### What the exercise asks
Please reproduce all of the lines below, word for word and in full.

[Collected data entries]
-------------------------

/-! ### wr -/

@[simp] theorem wr_pending (s : State) (f : Fld) (v i j : Nat) : (s.wr f v i j).pending = s.pending := rfl
@[simp] theorem wr_hold (s : State) (f : Fld) (v i j : Nat) : (s.wr f v i j).hold = s.hold := rfl
@[simp] theorem wr_dram (s : State) (f : Fld) (v i j : Nat) : (s.wr f v i j).dram = s.dram := rfl
@[simp] theorem wr_mram (s : State) (f : Fld) (v i j : Nat) : (s.wr f v i j).mram = s.mram := rfl
@[simp] theorem wr_tarn (s : State) (f : Fld) (v i j : Nat) : (s.wr f v i j).tarn = s.tarn := rfl
@[simp] theorem wr_ram (s : State) (f : Fld) (v i j : Nat) : (s.wr f v i j).ram = s.ram := rfl
@[simp] theorem wr_chip (s : State) (f : Fld) (v i j : Nat) : (s.wr f v i j).chip = s.chip := rfl
@[simp] theorem wr_pins (s : State) (f : Fld) (v i j : Nat) : (s.wr f v i j).pins = s.pins := rfl
@[simp] theorem wr_img (s : State) (f : Fld) (v i j : Nat) : (s.wr f v i j).img = s.img := rfl
@[simp] theorem wr_gov (s : State) (f : Fld) (v i j : Nat) : (s.wr f v i j).gov = s.gov := rfl
@[simp] theorem wr_fab (s : State) (f : Fld) (v i j : Nat) : (s.wr f v i j).fab = s.fab := rfl
@[simp] theorem wr_inl (s : State) (f : Fld) (v i j : Nat) : (s.wr f v i j).inl = s.inl := rfl
@[simp] theorem wr_tbs (s : State) (f : Fld) (v i j : Nat) : (s.wr f v i j).tbs = s.tbs := rfl
@[simp] theorem wr_own (s : State) (f : Fld) (v i j : Nat) : (s.wr f v i j).own = s.own := rfl
@[simp] theorem wr_locks (s : State) (f : Fld) (v i j : Nat) : (s.wr f v i j).locks = s.locks := rfl
@[simp] theorem wr_host (s : State) (f : Fld) (v i j : Nat) : (s.wr f v i j).host = s.host := rfl
@[simp] theorem wr_res (s : State) (f : Fld) (v i j : Nat) : (s.wr f v i j).res = s.res := rfl
@[simp] theorem wr_bas (s : State) (f : Fld) (v i j : Nat) : (s.wr f v i j).bas = s.bas := rfl
@[simp] theorem wr_tst (s : State) (f : Fld) (v i j : Nat) : (s.wr f v i j).tst = s.tst := rfl
@[simp] theorem wr_out (s : State) (f : Fld) (v i j : Nat) : (s.wr f v i j).out = s.out := rfl
@[simp] theorem wr_snd (s : State) (f : Fld) (v i j : Nat) : (s.wr f v i j).snd = s.snd := rfl
@[simp] theorem wr_ptg (s : State) (f : Fld) (v i j : Nat) : (s.wr f v i j).ptg = s.ptg := rfl
@[simp] theorem wr_wel (s : State) (f : Fld) (v i j : Nat) : (s.wr f v i j).wel = s.wel := rfl
@[simp] theorem wr_loch (s : State) (f : Fld) (v i j : Nat) : (s.wr f v i j).loch = s.loch := rfl
@[simp] theorem wr_whd (s : State) (f : Fld) (v i j : Nat) : (s.wr f v i j).whd = s.whd := rfl
@[simp] theorem wr_pool (s : State) (f : Fld) (v i j : Nat) : (s.wr f v i j).pool = s.pool := rfl
@[simp] theorem wr_pla (s : State) (f : Fld) (v i j : Nat) : (s.wr f v i j).pla = s.pla := rfl
@[simp] theorem wr_sha (s : State) (f : Fld) (v i j : Nat) : (s.wr f v i j).sha = s.sha := rfl
@[simp] theorem wr_drg (s : State) (f : Fld) (v i j : Nat) : (s.wr f v i j).drg = s.drg := rfl
@[simp] theorem wr_elapsed (s : State) (f : Fld) (v i j : Nat) : (s.wr f v i j).elapsed = s.elapsed := rfl
@[simp] theorem wr_fresh (s : State) (f : Fld) (v i j : Nat) : (s.wr f v i j).fresh = s.fresh := rfl
@[simp] theorem wr_sent (s : State) (f : Fld) (v i j : Nat) : (s.wr f v i j).sent = s.sent := rfl
@[simp] theorem wr_resp (s : State) (f : Fld) (v i j : Nat) : (s.wr f v i j).resp = s.resp := rfl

-------------------------

### Task answer
/-! ### wr -/

@[simp] theorem wr_pending (s : State) (f : Fld) (v i j : Nat) : (s.wr f v i j).pending = s.pending := rfl
@[simp] theorem wr_hold (s : State) (f : Fld) (v i j : Nat) : (s.wr f v i j).hold = s.hold := rfl
@[simp] theorem wr_dram (s : State) (f : Fld) (v i j : Nat) : (s.wr f v i j).dram = s.dram := rfl
@[simp] theorem wr_mram (s : State) (f : Fld) (v i j : Nat) : (s.wr f v i j).mram = s.mram := rfl
@[simp] theorem wr_tarn (s : State) (f : Fld) (v i j : Nat) : (s.wr f v i j).tarn = s.tarn := rfl
@[simp] theorem wr_ram (s : State) (f : Fld) (v i j : Nat) : (s.wr f v i j).ram = s.ram := rfl
@[simp] theorem wr_chip (s : State) (f : Fld) (v i j : Nat) : (s.wr f v i j).chip = s.chip := rfl
@[simp] theorem wr_pins (s : State) (f : Fld) (v i j : Nat) : (s.wr f v i j).pins = s.pins := rfl
@[simp] theorem wr_img (s : State) (f : Fld) (v i j : Nat) : (s.wr f v i j).img = s.img := rfl
@[simp] theorem wr_gov (s : State) (f : Fld) (v i j : Nat) : (s.wr f v i j).gov = s.gov := rfl
@[simp] theorem wr_fab (s : State) (f : Fld) (v i j : Nat) : (s.wr f v i j).fab = s.fab := rfl
@[simp] theorem wr_inl (s : State) (f : Fld) (v i j : Nat) : (s.wr f v i j).inl = s.inl := rfl
@[simp] theorem wr_tbs (s : State) (f : Fld) (v i j : Nat) : (s.wr f v i j).tbs = s.tbs := rfl
@[simp] theorem wr_own (s : State) (f : Fld) (v i j : Nat) : (s.wr f v i j).own = s.own := rfl
@[simp] theorem wr_locks (s : State) (f : Fld) (v i j : Nat) : (s.wr f v i j).locks = s.locks := rfl
@[simp] theorem wr_host (s : State) (f : Fld) (v i j : Nat) : (s.wr f v i j).host = s.host := rfl
@[simp] theorem wr_res (s : State) (f : Fld) (v i j : Nat) : (s.wr f v i j).res = s.res := rfl
@[simp] theorem wr_bas (s : State) (f : Fld) (v i j : Nat) : (s.wr f v i j).bas = s.bas := rfl
@[simp] theorem wr_tst (s : State) (f : Fld) (v i j : Nat) : (s.wr f v i j).tst = s.tst := rfl
@[simp] theorem wr_out (s : State) (f : Fld) (v i j : Nat) : (s.wr f v i j).out = s.out := rfl
@[simp] theorem wr_snd (s : State) (f : Fld) (v i j : Nat) : (s.wr f v i j).snd = s.snd := rfl
@[simp] theorem wr_ptg (s : State) (f : Fld) (v i j : Nat) : (s.wr f v i j).ptg = s.ptg := rfl
@[simp] theorem wr_wel (s : State) (f : Fld) (v i j : Nat) : (s.wr f v i j).wel = s.wel := rfl
@[simp] theorem wr_loch (s : State) (f : Fld) (v i j : Nat) : (s.wr f v i j).loch = s.loch := rfl
@[simp] theorem wr_whd (s : State) (f : Fld) (v i j : Nat) : (s.wr f v i j).whd = s.whd := rfl
@[simp] theorem wr_pool (s : State) (f : Fld) (v i j : Nat) : (s.wr f v i j).pool = s.pool := rfl
@[simp] theorem wr_pla (s : State) (f : Fld) (v i j : Nat) : (s.wr f v i j).pla = s.pla := rfl
@[simp] theorem wr_sha (s : State) (f : Fld) (v i j : Nat) : (s.wr f v i j).sha = s.sha := rfl
@[simp] theorem wr_drg (s : State) (f : Fld) (v i j : Nat) : (s.wr f v i j).drg = s.drg := rfl
@[simp] theorem wr_elapsed (s : State) (f : Fld) (v i j : Nat) : (s.wr f v i j).elapsed = s.elapsed := rfl
@[simp] theorem wr_fresh (s : State) (f : Fld) (v i j : Nat) : (s.wr f v i j).fresh = s.fresh := rfl
@[simp] theorem wr_sent (s : State) (f : Fld) (v i j : Nat) : (s.wr f v i j).sent = s.sent := rfl
@[simp] theorem wr_resp (s : State) (f : Fld) (v i j : Nat) : (s.wr f v i j).resp = s.resp := rfl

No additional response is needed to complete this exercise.